- Saved data entries
┄┄┄┄┄┄┄┄┄┄┄┄┄┄┄┄┄┄┄┄

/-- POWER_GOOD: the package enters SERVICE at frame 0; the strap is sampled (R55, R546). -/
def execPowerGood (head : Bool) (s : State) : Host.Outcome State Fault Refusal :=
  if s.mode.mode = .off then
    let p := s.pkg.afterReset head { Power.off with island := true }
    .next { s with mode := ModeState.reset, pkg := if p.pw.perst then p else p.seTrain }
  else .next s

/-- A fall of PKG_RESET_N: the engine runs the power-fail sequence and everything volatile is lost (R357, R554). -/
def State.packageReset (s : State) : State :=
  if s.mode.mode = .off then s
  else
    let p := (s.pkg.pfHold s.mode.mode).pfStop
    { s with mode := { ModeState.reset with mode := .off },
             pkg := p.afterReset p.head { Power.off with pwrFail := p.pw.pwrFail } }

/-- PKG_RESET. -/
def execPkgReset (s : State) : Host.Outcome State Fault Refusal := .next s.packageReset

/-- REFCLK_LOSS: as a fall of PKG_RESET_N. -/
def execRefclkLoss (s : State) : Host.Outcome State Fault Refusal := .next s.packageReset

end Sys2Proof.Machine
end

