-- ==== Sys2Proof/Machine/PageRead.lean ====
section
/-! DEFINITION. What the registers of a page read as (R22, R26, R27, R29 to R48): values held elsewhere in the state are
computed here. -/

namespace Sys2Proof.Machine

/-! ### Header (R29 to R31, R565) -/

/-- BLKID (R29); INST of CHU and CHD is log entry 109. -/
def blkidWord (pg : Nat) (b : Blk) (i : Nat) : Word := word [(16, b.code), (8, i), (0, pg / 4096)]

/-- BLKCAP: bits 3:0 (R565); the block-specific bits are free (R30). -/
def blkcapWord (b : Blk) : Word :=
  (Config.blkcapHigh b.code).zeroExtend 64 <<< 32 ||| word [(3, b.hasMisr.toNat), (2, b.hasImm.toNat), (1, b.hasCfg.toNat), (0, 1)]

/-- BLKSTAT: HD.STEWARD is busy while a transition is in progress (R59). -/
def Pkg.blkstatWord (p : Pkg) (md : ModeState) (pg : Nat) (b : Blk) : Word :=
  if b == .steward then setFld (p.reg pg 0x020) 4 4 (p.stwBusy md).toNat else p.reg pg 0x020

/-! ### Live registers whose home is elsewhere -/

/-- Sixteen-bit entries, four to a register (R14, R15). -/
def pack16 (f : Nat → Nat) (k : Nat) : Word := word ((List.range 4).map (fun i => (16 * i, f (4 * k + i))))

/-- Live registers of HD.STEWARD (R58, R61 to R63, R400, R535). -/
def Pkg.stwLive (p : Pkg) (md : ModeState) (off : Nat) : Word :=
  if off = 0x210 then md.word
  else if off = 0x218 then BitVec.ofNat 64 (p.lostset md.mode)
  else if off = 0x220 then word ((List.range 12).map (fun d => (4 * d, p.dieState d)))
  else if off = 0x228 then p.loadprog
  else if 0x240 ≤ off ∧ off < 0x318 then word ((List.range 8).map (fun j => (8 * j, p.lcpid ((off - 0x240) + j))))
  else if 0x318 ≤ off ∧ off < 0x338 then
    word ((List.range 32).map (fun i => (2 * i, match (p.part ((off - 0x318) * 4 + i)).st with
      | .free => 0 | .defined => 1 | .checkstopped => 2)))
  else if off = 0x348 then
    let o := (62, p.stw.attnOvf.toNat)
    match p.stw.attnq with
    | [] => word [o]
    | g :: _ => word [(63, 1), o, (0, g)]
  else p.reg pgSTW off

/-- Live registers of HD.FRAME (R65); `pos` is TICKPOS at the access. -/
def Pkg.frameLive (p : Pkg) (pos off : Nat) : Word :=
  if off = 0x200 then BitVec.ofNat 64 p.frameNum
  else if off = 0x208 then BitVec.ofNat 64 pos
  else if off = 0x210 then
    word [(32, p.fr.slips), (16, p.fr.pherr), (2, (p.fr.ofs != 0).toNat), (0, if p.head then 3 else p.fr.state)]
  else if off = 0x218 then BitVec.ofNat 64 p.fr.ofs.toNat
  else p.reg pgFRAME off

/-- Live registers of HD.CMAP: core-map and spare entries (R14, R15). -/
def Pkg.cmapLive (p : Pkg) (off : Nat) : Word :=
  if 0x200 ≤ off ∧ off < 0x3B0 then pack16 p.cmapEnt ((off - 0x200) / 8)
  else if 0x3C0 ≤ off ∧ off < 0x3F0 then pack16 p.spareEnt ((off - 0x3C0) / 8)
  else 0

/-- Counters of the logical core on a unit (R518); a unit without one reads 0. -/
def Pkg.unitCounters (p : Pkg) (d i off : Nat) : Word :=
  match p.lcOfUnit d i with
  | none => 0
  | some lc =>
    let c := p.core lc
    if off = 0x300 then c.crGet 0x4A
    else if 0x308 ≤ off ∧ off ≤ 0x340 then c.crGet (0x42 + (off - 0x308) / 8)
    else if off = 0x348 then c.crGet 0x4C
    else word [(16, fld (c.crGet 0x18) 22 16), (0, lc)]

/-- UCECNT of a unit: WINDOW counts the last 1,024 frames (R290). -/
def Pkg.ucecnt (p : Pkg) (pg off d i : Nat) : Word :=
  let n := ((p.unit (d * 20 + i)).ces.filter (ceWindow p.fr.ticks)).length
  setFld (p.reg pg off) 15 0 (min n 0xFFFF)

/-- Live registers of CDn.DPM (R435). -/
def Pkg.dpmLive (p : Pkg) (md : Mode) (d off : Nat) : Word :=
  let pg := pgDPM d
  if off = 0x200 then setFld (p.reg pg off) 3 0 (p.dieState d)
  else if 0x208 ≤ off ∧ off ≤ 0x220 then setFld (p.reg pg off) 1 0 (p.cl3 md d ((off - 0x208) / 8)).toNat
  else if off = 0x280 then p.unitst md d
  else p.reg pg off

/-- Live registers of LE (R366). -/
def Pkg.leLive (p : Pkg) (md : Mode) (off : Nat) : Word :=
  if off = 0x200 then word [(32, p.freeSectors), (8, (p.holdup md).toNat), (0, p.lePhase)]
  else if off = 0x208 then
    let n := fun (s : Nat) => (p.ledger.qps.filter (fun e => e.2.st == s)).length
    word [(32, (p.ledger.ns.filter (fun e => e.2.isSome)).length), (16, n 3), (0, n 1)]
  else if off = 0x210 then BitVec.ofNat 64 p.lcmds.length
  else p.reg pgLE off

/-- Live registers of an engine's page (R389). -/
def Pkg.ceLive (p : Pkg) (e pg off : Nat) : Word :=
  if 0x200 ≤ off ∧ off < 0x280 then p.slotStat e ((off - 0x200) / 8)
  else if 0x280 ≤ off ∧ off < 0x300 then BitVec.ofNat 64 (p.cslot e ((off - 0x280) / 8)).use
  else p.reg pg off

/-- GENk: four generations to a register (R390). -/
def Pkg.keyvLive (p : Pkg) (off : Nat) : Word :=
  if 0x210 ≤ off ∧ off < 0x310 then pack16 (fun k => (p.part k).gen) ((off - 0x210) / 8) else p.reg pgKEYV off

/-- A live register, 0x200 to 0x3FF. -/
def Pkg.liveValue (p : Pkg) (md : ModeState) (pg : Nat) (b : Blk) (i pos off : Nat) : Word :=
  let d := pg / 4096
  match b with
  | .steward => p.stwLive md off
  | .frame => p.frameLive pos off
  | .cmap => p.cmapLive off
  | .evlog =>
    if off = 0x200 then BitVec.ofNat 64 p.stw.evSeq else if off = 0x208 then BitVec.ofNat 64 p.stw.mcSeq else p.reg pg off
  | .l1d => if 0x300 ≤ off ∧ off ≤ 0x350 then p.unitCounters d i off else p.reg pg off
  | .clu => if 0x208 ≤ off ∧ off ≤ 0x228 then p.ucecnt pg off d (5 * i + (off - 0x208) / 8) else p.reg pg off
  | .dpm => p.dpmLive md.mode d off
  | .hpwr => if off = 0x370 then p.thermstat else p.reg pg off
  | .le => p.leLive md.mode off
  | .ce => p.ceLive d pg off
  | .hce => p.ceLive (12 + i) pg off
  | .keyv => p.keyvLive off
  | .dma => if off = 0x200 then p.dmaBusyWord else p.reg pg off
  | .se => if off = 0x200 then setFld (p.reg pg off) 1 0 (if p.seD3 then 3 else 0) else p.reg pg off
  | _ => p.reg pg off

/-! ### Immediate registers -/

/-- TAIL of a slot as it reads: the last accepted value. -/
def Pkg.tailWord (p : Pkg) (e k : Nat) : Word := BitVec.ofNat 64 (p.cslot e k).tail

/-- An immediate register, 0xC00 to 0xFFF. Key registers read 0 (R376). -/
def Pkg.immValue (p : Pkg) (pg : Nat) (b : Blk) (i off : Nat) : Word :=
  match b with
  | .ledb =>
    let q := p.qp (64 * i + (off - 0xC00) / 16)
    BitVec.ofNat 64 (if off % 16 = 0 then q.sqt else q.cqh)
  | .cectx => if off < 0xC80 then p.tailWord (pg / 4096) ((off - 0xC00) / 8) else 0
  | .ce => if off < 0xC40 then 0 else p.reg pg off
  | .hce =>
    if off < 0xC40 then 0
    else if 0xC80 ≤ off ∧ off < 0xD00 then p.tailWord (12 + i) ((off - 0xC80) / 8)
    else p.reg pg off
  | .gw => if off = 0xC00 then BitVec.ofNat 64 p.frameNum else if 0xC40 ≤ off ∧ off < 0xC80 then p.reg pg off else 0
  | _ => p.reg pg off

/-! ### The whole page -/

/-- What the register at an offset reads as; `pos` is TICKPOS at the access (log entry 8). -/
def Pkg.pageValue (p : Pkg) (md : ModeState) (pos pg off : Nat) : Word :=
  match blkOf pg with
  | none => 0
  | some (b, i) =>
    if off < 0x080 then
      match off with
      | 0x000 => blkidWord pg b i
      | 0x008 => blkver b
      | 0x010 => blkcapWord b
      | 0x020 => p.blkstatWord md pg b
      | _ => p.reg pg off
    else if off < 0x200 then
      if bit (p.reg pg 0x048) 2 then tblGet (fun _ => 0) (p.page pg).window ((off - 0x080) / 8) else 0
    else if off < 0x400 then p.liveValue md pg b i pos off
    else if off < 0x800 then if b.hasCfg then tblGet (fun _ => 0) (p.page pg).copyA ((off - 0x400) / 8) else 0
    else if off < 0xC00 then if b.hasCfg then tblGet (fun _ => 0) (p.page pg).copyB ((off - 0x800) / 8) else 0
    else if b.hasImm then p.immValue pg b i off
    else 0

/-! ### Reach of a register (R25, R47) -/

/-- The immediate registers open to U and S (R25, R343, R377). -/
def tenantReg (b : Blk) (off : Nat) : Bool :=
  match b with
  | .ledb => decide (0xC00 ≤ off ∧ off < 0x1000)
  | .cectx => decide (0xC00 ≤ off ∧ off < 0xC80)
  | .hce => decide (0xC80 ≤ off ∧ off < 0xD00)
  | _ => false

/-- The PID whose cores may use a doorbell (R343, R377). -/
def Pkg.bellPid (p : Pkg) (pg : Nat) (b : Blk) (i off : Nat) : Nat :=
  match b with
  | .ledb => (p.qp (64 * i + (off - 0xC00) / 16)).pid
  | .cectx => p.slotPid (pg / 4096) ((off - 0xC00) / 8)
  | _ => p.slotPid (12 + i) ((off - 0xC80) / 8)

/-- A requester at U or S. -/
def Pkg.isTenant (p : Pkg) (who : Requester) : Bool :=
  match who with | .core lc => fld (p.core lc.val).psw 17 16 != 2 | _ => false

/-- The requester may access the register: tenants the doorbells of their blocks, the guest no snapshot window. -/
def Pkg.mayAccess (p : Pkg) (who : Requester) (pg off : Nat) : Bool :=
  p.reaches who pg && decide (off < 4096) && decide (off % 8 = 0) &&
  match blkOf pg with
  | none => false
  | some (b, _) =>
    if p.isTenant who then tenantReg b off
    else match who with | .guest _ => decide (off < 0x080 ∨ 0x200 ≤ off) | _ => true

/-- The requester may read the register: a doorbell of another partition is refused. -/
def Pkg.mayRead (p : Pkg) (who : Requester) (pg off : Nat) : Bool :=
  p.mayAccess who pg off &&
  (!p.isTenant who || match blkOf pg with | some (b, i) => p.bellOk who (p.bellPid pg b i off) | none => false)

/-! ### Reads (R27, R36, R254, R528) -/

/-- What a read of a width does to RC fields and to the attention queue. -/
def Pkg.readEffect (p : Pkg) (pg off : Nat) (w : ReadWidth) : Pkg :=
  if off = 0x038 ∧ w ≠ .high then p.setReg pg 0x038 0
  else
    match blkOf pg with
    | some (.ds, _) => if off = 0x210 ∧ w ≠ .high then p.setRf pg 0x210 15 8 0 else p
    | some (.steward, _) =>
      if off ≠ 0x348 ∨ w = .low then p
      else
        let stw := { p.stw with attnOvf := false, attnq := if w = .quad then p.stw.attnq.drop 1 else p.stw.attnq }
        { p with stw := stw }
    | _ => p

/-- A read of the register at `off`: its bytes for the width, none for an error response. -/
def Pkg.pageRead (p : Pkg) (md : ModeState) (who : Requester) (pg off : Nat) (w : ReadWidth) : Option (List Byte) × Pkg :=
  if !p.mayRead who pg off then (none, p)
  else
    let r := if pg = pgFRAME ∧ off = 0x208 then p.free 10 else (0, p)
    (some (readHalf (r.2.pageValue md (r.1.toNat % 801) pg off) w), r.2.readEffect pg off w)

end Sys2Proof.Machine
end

┄┄┄┄┄┄┄┄┄┄┄┄┄┄┄┄┄┄┄┄

- Task requirements
Using the data above, transcribe the lines that run from the line with "setFld (p.reg pg off) 15 0 (min n 0xFFFF)" to the line with "register (R390). -/", both ends kept, and output nothing else.

- Task result
  setFld (p.reg pg off) 15 0 (min n 0xFFFF)

/-- Live registers of CDn.DPM (R435). -/
def Pkg.dpmLive (p : Pkg) (md : Mode) (d off : Nat) : Word :=
  let pg := pgDPM d
  if off = 0x200 then setFld (p.reg pg off) 3 0 (p.dieState d)
  else if 0x208 ≤ off ∧ off ≤ 0x220 then setFld (p.reg pg off) 1 0 (p.cl3 md d ((off - 0x208) / 8)).toNat
  else if off = 0x280 then p.unitst md d
  else p.reg pg off

/-- Live registers of LE (R366). -/
def Pkg.leLive (p : Pkg) (md : Mode) (off : Nat) : Word :=
  if off = 0x200 then word [(32, p.freeSectors), (8, (p.holdup md).toNat), (0, p.lePhase)]
  else if off = 0x208 then
    let n := fun (s : Nat) => (p.ledger.qps.filter (fun e => e.2.st == s)).length
    word [(32, (p.ledger.ns.filter (fun e => e.2.isSome)).length), (16, n 3), (0, n 1)]
  else if off = 0x210 then BitVec.ofNat 64 p.lcmds.length
  else p.reg pgLE off

/-- Live registers of an engine's page (R389). -/
def Pkg.ceLive (p : Pkg) (e pg off : Nat) : Word :=
  if 0x200 ≤ off ∧ off < 0x280 then p.slotStat e ((off - 0x200) / 8)
  else if 0x280 ≤ off ∧ off < 0x300 then BitVec.ofNat 64 (p.cslot e ((off - 0x280) / 8)).use
  else p.reg pg off

/-- GENk: four generations to a register (R390). -/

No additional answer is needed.